## EXERCISE BRIEF
Please repeat the lines below exactly. Begin with the line containing "(State.wr_quiet s f v).field (·.tiles)" and go on through the line containing "(State.wr_quiet s f v).field (·.caddyShut)".

## MATERIAL FOR THIS TASK

[Start of section]

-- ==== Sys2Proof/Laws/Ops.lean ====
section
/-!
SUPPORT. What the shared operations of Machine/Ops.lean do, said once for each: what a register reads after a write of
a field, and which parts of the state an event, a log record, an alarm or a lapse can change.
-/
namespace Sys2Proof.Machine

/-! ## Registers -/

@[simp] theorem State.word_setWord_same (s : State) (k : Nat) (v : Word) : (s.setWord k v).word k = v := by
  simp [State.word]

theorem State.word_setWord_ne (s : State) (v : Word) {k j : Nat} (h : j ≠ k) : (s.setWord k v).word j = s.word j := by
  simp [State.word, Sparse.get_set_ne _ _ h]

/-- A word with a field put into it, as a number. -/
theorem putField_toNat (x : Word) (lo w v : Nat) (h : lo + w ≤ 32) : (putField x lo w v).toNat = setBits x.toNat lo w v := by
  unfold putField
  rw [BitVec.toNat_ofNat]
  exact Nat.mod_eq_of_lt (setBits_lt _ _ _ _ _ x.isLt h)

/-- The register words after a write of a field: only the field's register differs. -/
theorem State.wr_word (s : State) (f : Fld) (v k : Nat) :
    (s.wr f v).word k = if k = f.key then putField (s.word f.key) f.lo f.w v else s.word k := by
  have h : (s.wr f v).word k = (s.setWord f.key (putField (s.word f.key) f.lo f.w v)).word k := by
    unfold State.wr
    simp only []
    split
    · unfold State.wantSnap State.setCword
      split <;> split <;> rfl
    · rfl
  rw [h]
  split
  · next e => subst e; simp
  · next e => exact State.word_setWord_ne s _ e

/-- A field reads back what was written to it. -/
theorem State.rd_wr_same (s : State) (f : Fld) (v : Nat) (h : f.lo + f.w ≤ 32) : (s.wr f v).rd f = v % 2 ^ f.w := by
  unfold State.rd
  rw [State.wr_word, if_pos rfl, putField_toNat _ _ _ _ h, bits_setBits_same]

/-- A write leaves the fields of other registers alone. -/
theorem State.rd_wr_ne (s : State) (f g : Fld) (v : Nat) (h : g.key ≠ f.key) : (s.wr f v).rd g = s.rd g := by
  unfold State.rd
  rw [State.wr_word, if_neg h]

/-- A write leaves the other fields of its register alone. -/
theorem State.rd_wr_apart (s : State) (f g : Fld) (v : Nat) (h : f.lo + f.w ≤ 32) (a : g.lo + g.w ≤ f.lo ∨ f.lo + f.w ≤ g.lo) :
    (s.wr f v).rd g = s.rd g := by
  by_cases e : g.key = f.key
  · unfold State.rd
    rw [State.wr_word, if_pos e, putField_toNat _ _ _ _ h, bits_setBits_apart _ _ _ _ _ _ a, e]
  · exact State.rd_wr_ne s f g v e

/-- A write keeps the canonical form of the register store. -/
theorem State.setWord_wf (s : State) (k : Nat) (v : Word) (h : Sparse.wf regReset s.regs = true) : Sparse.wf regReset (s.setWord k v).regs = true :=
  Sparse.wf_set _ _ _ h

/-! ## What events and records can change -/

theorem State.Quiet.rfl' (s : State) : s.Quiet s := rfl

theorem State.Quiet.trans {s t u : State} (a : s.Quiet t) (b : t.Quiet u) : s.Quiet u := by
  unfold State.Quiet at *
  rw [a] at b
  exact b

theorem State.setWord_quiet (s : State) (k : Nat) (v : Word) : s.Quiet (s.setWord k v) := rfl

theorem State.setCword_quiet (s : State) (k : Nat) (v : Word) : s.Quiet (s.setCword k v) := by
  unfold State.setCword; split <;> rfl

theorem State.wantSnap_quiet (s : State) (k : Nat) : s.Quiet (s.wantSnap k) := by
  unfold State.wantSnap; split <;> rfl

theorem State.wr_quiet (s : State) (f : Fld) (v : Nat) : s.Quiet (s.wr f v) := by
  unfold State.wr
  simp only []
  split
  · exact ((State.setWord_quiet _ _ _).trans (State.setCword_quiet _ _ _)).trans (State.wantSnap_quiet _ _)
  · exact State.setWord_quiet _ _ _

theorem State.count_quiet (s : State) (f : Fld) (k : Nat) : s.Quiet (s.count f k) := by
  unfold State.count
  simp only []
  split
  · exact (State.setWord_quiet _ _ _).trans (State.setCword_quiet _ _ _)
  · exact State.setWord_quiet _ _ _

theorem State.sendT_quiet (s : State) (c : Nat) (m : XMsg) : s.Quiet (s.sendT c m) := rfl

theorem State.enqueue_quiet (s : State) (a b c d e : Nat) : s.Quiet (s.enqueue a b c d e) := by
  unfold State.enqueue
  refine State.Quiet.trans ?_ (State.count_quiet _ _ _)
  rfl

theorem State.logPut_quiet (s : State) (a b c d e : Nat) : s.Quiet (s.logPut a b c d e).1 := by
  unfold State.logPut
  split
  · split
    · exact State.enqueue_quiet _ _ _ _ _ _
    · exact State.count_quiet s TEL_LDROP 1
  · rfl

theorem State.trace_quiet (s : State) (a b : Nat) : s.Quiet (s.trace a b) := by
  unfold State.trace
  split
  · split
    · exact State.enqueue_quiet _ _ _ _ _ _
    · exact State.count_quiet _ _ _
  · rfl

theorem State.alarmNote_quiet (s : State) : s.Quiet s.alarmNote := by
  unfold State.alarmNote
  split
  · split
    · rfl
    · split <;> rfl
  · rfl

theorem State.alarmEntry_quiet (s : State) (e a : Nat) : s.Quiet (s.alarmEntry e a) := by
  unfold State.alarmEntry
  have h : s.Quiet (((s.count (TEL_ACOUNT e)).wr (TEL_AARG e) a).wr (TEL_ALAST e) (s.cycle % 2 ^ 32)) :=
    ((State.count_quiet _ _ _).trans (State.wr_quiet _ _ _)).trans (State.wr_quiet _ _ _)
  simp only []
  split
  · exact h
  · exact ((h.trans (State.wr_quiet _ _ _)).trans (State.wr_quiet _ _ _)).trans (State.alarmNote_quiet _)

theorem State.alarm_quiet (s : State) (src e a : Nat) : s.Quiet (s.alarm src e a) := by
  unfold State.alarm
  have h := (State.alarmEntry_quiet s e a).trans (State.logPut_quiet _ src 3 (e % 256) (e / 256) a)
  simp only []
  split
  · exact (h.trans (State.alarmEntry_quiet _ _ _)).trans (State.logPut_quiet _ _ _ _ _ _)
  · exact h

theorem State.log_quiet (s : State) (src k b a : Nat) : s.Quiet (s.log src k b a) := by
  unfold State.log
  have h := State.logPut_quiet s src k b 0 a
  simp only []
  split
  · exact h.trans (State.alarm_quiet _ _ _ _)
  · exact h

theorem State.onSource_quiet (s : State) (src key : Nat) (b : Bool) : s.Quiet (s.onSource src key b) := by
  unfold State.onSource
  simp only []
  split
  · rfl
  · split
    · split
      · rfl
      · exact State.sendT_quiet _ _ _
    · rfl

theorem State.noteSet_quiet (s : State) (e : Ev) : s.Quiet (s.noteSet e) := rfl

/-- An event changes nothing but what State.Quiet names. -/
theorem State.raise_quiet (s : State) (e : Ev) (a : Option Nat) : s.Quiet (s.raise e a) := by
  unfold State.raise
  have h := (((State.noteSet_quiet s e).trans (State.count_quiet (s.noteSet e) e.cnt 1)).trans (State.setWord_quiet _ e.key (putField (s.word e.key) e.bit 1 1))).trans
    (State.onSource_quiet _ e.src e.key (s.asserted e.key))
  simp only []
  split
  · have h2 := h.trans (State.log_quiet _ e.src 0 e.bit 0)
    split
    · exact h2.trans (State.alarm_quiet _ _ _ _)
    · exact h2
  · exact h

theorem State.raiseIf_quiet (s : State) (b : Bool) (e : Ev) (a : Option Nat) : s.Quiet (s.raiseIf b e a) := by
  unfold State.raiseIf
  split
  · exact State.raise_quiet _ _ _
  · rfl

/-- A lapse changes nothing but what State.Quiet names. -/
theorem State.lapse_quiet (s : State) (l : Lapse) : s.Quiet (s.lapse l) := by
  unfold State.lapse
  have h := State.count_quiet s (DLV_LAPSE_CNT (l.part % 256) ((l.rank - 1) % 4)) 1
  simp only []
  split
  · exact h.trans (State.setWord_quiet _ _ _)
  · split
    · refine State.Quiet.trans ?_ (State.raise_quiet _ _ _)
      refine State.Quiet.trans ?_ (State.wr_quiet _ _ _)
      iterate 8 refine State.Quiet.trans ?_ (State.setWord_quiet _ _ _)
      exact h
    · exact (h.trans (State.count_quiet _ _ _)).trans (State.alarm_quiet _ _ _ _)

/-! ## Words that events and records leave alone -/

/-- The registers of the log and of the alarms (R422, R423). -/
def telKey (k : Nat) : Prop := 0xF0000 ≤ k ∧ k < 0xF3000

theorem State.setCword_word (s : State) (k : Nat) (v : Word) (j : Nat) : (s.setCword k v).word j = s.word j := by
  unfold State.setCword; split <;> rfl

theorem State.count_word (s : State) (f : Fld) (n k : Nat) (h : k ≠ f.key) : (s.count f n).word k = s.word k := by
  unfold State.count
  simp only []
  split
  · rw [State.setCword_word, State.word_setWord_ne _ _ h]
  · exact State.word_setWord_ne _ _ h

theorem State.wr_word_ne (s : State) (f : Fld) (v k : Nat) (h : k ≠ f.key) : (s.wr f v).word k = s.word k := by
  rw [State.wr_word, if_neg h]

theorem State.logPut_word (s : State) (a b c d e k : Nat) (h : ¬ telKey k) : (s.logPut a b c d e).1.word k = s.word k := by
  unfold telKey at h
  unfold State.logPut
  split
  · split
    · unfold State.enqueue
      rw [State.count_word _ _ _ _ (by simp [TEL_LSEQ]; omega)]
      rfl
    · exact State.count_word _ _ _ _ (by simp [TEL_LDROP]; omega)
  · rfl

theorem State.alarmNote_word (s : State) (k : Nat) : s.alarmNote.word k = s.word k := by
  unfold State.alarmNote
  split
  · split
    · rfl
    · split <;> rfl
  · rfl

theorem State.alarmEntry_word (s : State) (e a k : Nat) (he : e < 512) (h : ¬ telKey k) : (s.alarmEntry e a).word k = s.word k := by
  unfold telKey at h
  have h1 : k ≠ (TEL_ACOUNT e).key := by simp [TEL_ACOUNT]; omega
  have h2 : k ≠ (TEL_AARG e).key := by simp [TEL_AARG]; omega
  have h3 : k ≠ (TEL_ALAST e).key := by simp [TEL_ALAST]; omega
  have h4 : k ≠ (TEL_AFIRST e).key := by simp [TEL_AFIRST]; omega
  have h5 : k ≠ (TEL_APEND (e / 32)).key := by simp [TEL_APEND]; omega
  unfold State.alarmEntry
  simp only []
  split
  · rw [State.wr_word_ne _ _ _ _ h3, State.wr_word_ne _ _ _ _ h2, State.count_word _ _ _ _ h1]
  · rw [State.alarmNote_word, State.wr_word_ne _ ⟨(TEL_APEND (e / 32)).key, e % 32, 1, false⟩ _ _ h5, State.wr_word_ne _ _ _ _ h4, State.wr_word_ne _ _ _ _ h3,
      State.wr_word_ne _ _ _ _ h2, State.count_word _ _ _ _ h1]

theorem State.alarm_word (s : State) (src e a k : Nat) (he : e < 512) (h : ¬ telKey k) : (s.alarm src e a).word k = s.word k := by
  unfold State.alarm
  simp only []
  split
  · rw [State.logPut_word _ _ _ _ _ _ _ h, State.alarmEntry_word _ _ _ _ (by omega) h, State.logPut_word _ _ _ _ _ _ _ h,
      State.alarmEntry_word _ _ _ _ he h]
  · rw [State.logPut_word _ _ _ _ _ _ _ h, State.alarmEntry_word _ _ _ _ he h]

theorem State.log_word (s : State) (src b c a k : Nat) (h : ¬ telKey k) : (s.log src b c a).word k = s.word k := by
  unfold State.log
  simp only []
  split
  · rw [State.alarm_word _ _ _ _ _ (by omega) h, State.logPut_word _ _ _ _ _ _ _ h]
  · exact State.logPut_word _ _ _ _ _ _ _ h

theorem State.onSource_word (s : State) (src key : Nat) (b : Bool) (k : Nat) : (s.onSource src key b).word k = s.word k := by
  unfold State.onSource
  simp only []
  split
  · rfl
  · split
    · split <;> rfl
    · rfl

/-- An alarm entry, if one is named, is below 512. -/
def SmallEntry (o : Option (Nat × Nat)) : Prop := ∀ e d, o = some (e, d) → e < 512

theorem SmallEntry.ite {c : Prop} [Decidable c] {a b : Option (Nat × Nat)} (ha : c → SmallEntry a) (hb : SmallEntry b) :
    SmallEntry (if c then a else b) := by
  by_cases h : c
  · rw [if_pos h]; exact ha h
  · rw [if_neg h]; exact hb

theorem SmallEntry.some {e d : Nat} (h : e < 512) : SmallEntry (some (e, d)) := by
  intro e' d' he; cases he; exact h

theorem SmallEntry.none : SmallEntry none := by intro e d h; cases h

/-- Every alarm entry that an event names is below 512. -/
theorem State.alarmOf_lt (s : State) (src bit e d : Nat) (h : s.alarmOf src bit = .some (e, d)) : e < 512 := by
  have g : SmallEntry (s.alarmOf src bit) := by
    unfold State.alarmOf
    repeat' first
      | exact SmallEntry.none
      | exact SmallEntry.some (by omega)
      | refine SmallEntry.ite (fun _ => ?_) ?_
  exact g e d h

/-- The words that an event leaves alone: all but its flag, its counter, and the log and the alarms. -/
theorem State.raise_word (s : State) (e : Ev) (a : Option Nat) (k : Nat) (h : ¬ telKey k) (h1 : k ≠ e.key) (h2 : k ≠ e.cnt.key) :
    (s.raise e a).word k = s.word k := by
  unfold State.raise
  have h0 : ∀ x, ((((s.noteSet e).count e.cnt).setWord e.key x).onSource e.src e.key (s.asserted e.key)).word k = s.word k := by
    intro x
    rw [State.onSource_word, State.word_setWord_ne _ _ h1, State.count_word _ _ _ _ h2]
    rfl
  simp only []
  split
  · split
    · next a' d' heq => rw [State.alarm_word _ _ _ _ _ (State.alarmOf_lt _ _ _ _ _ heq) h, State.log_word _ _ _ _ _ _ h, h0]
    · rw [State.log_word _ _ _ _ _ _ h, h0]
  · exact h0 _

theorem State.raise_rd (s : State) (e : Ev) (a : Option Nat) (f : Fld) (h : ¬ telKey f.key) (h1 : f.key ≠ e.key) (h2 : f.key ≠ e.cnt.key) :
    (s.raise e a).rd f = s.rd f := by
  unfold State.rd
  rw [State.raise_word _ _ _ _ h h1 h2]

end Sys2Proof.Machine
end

[End of section]
[Start of section]

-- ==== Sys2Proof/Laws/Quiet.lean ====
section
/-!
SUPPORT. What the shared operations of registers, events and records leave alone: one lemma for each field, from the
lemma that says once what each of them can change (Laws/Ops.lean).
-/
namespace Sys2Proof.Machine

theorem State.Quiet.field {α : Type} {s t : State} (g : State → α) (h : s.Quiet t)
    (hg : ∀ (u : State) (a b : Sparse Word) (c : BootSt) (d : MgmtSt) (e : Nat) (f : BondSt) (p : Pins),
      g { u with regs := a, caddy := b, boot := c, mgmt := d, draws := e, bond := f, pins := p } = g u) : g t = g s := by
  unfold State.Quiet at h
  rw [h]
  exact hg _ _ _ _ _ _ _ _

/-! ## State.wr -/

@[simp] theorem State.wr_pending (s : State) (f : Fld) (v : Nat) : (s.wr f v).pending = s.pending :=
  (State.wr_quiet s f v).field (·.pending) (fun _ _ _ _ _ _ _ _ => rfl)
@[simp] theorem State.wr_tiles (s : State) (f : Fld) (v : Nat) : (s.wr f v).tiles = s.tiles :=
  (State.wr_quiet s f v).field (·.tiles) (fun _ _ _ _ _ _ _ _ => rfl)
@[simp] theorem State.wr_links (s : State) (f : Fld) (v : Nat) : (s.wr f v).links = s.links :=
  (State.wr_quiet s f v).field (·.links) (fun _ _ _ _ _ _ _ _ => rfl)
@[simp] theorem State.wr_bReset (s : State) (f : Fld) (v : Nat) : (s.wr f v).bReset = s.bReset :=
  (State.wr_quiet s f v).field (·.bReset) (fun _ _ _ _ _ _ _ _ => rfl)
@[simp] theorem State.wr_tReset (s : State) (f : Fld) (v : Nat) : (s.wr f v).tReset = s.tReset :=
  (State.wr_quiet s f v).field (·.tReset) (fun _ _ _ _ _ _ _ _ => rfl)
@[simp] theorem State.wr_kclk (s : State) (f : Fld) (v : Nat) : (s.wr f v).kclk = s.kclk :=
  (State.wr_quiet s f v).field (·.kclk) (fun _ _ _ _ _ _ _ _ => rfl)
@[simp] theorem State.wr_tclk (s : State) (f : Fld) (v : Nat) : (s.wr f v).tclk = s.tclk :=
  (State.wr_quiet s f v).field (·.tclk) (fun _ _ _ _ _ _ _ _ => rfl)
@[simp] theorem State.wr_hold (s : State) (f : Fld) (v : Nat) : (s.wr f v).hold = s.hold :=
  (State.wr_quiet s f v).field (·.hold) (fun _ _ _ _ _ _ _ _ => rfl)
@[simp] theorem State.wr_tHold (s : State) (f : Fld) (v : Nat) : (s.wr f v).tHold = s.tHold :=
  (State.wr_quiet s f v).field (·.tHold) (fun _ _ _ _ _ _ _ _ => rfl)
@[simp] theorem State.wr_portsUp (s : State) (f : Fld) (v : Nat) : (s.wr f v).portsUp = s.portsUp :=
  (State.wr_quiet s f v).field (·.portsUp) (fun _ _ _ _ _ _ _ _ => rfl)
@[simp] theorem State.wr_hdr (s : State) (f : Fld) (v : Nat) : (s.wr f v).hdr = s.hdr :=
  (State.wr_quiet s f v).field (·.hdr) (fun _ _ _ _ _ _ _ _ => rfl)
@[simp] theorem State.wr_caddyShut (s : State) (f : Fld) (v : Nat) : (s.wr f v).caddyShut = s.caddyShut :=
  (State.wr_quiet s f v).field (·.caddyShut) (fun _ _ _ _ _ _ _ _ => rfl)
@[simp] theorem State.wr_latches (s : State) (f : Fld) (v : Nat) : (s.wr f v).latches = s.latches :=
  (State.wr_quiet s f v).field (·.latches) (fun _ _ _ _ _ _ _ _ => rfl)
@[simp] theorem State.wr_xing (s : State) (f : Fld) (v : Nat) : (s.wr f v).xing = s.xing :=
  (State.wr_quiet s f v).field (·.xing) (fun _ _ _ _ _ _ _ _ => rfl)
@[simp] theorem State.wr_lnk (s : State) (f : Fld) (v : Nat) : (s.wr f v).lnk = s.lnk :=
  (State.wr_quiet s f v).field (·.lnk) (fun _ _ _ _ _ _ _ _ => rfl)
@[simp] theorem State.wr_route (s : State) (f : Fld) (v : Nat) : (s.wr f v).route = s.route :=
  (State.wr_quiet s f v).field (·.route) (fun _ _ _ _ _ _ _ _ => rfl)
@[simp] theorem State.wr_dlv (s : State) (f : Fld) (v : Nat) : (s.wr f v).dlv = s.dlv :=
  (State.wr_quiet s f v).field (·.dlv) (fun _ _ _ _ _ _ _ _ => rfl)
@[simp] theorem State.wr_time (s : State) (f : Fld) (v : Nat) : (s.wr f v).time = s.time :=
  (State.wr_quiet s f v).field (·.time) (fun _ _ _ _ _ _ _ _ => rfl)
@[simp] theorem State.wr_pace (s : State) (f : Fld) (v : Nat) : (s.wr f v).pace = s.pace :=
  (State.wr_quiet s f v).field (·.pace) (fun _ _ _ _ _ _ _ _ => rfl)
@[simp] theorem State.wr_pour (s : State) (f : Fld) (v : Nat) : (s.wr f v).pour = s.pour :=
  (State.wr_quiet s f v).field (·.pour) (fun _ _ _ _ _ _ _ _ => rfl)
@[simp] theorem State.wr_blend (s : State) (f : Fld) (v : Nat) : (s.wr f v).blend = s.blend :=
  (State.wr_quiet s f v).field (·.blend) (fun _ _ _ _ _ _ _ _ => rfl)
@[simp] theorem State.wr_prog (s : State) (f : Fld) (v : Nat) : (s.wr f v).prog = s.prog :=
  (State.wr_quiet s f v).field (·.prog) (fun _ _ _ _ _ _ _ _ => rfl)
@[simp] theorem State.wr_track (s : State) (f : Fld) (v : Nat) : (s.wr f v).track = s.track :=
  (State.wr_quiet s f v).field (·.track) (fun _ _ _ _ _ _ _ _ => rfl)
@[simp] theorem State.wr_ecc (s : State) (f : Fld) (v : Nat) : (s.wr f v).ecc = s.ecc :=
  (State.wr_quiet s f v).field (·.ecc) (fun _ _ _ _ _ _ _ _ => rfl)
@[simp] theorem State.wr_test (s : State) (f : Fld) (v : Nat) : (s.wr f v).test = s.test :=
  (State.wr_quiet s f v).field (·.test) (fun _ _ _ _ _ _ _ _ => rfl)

[End of section]

## OUTPUT OF THE EXERCISE
  (State.wr_quiet s f v).field (·.tiles) (fun _ _ _ _ _ _ _ _ => rfl)
@[simp] theorem State.wr_links (s : State) (f : Fld) (v : Nat) : (s.wr f v).links = s.links :=
  (State.wr_quiet s f v).field (·.links) (fun _ _ _ _ _ _ _ _ => rfl)
@[simp] theorem State.wr_bReset (s : State) (f : Fld) (v : Nat) : (s.wr f v).bReset = s.bReset :=
  (State.wr_quiet s f v).field (·.bReset) (fun _ _ _ _ _ _ _ _ => rfl)
@[simp] theorem State.wr_tReset (s : State) (f : Fld) (v : Nat) : (s.wr f v).tReset = s.tReset :=
  (State.wr_quiet s f v).field (·.tReset) (fun _ _ _ _ _ _ _ _ => rfl)
@[simp] theorem State.wr_kclk (s : State) (f : Fld) (v : Nat) : (s.wr f v).kclk = s.kclk :=
  (State.wr_quiet s f v).field (·.kclk) (fun _ _ _ _ _ _ _ _ => rfl)
@[simp] theorem State.wr_tclk (s : State) (f : Fld) (v : Nat) : (s.wr f v).tclk = s.tclk :=
  (State.wr_quiet s f v).field (·.tclk) (fun _ _ _ _ _ _ _ _ => rfl)
@[simp] theorem State.wr_hold (s : State) (f : Fld) (v : Nat) : (s.wr f v).hold = s.hold :=
  (State.wr_quiet s f v).field (·.hold) (fun _ _ _ _ _ _ _ _ => rfl)
@[simp] theorem State.wr_tHold (s : State) (f : Fld) (v : Nat) : (s.wr f v).tHold = s.tHold :=
  (State.wr_quiet s f v).field (·.tHold) (fun _ _ _ _ _ _ _ _ => rfl)
@[simp] theorem State.wr_portsUp (s : State) (f : Fld) (v : Nat) : (s.wr f v).portsUp = s.portsUp :=
  (State.wr_quiet s f v).field (·.portsUp) (fun _ _ _ _ _ _ _ _ => rfl)
@[simp] theorem State.wr_hdr (s : State) (f : Fld) (v : Nat) : (s.wr f v).hdr = s.hdr :=
  (State.wr_quiet s f v).field (·.hdr) (fun _ _ _ _ _ _ _ _ => rfl)
@[simp] theorem State.wr_caddyShut (s : State) (f : Fld) (v : Nat) : (s.wr f v).caddyShut = s.caddyShut :=
  (State.wr_quiet s f v).field (·.caddyShut) (fun _ _ _ _ _ _ _ _ => rfl)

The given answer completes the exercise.